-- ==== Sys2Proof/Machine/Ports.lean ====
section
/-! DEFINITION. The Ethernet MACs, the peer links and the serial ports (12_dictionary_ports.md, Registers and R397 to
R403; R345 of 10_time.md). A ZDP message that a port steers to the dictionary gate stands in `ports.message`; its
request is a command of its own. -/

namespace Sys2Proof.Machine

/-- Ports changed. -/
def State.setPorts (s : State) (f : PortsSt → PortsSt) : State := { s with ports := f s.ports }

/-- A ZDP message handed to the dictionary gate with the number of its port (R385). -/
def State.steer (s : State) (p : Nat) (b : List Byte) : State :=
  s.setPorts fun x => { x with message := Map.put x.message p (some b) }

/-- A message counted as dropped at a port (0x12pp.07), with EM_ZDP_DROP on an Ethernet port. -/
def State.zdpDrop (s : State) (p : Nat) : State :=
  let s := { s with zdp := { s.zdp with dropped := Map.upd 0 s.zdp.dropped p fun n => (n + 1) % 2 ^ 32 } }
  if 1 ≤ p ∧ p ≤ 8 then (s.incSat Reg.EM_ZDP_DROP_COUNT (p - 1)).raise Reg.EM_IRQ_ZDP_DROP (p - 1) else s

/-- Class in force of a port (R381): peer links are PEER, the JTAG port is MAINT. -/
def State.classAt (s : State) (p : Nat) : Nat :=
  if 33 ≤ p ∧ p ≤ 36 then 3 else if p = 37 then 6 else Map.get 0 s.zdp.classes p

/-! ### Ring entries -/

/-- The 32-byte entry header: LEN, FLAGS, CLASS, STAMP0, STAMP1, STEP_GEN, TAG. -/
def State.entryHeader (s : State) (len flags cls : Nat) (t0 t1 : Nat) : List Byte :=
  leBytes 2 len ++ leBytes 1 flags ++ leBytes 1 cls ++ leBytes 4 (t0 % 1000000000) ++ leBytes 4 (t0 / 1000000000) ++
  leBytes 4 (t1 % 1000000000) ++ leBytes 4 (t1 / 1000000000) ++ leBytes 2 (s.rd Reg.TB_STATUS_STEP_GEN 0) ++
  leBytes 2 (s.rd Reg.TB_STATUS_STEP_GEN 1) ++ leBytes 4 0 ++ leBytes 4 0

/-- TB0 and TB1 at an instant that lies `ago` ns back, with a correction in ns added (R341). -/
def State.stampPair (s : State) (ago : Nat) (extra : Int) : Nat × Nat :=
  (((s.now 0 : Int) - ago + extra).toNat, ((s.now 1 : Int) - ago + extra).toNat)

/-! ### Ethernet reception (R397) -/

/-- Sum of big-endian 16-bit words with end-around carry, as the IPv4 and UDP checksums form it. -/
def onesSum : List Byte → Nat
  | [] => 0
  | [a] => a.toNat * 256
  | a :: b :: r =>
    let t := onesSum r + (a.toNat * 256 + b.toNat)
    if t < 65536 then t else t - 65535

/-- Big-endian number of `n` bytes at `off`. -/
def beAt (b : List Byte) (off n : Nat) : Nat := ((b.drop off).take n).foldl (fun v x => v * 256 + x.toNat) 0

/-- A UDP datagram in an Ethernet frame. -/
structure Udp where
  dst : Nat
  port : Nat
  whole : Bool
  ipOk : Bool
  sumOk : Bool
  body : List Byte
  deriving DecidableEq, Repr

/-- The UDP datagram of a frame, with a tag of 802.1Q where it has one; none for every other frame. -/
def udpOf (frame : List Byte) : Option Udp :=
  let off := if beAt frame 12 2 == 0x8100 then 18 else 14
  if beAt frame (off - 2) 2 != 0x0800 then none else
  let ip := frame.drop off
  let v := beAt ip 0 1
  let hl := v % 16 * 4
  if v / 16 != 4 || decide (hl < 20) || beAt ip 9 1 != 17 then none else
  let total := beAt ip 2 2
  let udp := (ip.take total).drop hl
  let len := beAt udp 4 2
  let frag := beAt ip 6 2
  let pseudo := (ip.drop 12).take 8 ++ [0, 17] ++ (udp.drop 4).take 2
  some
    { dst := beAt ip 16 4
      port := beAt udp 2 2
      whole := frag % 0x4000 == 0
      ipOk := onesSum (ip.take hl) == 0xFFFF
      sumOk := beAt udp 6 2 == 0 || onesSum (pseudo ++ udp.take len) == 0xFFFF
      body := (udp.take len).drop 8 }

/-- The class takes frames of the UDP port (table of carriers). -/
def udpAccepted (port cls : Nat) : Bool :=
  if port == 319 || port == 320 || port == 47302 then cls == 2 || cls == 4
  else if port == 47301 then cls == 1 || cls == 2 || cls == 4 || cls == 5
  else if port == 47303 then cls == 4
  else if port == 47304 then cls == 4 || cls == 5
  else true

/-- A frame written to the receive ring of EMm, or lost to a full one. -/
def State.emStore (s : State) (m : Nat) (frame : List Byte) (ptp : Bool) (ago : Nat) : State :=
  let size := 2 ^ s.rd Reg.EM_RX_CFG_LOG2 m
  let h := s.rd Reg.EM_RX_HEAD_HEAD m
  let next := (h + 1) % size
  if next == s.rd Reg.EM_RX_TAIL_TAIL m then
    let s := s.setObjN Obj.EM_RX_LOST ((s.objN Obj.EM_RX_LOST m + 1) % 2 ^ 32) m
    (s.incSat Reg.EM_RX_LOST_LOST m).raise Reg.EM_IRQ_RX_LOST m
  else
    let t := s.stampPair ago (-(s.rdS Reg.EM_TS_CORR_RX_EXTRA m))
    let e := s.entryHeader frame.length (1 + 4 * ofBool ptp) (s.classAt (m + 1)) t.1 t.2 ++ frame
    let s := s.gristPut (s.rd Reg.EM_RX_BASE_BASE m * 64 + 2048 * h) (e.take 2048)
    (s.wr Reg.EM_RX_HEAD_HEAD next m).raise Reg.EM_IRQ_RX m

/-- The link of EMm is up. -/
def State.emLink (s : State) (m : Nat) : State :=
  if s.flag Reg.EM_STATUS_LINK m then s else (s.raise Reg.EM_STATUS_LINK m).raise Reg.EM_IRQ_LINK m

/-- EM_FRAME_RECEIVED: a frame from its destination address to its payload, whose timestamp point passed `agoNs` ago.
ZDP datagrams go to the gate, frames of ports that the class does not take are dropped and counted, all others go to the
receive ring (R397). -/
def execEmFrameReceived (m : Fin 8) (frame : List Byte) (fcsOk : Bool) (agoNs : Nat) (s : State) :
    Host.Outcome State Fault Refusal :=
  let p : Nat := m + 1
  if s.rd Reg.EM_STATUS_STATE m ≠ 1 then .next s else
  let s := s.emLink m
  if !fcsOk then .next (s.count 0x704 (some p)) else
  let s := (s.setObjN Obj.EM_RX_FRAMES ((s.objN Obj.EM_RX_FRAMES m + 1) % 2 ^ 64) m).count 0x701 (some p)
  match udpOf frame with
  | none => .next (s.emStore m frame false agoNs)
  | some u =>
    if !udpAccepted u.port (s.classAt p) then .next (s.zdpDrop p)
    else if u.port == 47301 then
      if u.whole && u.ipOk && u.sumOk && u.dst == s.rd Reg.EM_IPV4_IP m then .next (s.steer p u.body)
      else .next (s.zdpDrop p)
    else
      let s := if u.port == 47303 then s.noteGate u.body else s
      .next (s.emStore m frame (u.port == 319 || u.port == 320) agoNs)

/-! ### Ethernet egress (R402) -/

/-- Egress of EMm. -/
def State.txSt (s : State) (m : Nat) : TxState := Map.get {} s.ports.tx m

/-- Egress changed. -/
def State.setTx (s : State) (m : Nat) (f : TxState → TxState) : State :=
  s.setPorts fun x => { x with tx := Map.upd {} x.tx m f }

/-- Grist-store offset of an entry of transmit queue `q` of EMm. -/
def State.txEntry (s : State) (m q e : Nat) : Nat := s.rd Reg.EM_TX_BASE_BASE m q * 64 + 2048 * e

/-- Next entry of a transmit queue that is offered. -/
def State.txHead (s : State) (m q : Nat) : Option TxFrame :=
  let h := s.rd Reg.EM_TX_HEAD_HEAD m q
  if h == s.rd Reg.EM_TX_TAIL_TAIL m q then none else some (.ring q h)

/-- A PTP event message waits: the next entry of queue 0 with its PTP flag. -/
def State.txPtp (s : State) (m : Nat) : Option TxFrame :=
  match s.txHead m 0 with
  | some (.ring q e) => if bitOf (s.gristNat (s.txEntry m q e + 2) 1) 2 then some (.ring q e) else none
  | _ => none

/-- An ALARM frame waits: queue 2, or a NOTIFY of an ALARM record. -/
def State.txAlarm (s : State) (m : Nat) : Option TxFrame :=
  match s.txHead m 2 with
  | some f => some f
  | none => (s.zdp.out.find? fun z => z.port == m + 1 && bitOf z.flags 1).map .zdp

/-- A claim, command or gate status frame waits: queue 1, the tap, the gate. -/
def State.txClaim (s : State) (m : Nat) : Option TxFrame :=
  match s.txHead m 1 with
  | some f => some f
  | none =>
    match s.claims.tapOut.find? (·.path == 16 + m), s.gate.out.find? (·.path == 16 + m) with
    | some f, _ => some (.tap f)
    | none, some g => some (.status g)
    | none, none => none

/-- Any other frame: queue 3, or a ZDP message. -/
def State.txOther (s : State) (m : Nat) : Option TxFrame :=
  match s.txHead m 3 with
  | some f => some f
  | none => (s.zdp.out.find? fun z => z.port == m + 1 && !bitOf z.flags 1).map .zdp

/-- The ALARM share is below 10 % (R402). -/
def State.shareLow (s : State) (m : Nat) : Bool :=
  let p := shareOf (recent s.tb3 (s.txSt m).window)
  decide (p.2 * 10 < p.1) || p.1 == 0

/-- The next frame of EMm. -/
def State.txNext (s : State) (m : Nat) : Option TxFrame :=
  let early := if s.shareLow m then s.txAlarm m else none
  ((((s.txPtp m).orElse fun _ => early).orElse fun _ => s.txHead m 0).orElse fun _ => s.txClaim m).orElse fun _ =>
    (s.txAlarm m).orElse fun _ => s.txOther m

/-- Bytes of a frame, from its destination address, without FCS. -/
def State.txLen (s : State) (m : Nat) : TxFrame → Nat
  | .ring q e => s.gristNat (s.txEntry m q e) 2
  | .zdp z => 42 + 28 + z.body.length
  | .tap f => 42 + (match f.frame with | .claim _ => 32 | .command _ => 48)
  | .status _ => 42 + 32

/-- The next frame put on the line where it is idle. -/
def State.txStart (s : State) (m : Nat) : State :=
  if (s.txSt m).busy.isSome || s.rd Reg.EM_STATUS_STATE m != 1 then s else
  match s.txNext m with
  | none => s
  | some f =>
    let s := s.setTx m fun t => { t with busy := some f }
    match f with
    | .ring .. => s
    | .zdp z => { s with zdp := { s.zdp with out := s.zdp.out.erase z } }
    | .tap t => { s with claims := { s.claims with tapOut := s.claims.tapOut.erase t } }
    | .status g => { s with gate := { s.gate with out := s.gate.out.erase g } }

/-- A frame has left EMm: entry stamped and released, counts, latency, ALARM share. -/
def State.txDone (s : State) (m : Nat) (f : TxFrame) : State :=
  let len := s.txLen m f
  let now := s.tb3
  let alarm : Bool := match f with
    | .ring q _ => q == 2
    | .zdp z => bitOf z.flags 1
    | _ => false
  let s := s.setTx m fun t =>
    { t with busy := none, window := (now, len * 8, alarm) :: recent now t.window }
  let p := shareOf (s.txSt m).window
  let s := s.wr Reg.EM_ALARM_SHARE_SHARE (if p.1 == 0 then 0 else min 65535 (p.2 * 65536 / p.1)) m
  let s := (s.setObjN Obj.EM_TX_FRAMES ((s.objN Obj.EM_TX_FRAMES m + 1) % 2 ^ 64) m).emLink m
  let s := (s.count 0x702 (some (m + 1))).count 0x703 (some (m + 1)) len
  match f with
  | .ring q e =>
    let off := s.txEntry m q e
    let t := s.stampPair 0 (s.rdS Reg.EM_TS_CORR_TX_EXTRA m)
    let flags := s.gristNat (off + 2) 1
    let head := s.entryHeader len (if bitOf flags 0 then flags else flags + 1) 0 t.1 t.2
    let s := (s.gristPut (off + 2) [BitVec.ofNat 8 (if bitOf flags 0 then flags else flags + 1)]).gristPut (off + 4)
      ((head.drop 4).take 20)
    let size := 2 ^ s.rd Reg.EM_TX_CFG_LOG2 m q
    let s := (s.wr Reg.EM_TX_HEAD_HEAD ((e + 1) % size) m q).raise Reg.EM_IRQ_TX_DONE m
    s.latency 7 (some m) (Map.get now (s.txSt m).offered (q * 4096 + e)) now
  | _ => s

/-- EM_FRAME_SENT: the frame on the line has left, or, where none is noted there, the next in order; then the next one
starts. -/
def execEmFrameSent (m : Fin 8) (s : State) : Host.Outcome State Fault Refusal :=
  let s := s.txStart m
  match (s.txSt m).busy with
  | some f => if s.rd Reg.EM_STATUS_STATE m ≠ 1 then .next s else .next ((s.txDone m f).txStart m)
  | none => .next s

****

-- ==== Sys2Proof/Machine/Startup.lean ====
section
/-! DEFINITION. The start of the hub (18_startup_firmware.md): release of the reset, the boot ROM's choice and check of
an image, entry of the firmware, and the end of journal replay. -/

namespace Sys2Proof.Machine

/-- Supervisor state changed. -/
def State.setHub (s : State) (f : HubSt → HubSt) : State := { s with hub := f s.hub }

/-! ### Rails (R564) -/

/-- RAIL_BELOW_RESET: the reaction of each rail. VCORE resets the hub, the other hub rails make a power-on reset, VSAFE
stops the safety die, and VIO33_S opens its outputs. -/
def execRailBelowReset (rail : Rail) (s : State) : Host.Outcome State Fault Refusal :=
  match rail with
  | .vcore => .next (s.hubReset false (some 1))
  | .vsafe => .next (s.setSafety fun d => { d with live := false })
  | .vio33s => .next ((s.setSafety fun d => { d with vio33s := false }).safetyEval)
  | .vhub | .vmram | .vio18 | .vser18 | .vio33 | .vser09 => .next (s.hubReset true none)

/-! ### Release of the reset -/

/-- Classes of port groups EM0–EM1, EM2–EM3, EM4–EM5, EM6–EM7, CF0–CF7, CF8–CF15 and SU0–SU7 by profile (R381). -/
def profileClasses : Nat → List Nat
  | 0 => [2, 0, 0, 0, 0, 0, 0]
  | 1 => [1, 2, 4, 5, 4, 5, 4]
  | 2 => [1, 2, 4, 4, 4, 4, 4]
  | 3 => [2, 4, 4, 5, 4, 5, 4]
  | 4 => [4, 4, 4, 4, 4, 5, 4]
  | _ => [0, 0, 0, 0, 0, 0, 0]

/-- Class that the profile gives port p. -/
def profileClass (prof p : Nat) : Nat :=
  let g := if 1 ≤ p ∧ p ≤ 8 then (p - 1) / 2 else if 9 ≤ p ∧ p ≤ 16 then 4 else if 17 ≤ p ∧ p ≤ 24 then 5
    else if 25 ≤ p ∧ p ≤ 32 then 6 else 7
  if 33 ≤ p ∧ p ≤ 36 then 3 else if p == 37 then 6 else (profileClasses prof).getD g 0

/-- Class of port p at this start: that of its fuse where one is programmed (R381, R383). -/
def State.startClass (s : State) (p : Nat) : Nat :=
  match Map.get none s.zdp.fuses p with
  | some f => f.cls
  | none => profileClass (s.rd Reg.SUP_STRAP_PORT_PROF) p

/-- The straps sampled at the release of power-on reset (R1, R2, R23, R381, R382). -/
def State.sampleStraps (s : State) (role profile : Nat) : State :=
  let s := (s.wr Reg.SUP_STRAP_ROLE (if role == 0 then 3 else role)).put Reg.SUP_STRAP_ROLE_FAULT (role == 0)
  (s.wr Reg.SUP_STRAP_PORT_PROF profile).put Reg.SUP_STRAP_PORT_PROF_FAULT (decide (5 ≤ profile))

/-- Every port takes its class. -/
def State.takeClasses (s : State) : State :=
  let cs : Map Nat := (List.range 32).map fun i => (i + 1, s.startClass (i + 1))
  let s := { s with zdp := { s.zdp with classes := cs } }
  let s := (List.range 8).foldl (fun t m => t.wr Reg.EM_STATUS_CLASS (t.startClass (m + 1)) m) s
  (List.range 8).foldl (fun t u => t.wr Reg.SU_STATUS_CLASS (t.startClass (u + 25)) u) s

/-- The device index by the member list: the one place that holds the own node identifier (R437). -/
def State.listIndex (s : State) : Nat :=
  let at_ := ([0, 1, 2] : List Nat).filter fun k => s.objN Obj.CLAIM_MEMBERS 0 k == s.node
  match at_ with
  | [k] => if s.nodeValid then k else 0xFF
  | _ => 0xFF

****

** TASK GOAL **
Beginning with the line holding "added (R341). -/" and ending with the line holding "def beAt (b", write out the stretch of material above exactly; add no further lines.

** ANSWER SPACE **
/-- TB0 and TB1 at an instant that lies `ago` ns back, with a correction in ns added (R341). -/
def State.stampPair (s : State) (ago : Nat) (extra : Int) : Nat × Nat :=
  (((s.now 0 : Int) - ago + extra).toNat, ((s.now 1 : Int) - ago + extra).toNat)

/-! ### Ethernet reception (R397) -/

/-- Sum of big-endian 16-bit words with end-around carry, as the IPv4 and UDP checksums form it. -/
def onesSum : List Byte → Nat
  | [] => 0
  | [a] => a.toNat * 256
  | a :: b :: r =>
    let t := onesSum r + (a.toNat * 256 + b.toNat)
    if t < 65536 then t else t - 65535

/-- Big-endian number of `n` bytes at `off`. -/
def beAt (b : List Byte) (off n : Nat) : Nat := ((b.drop off).take n).foldl (fun v x => v * 256 + x.toNat) 0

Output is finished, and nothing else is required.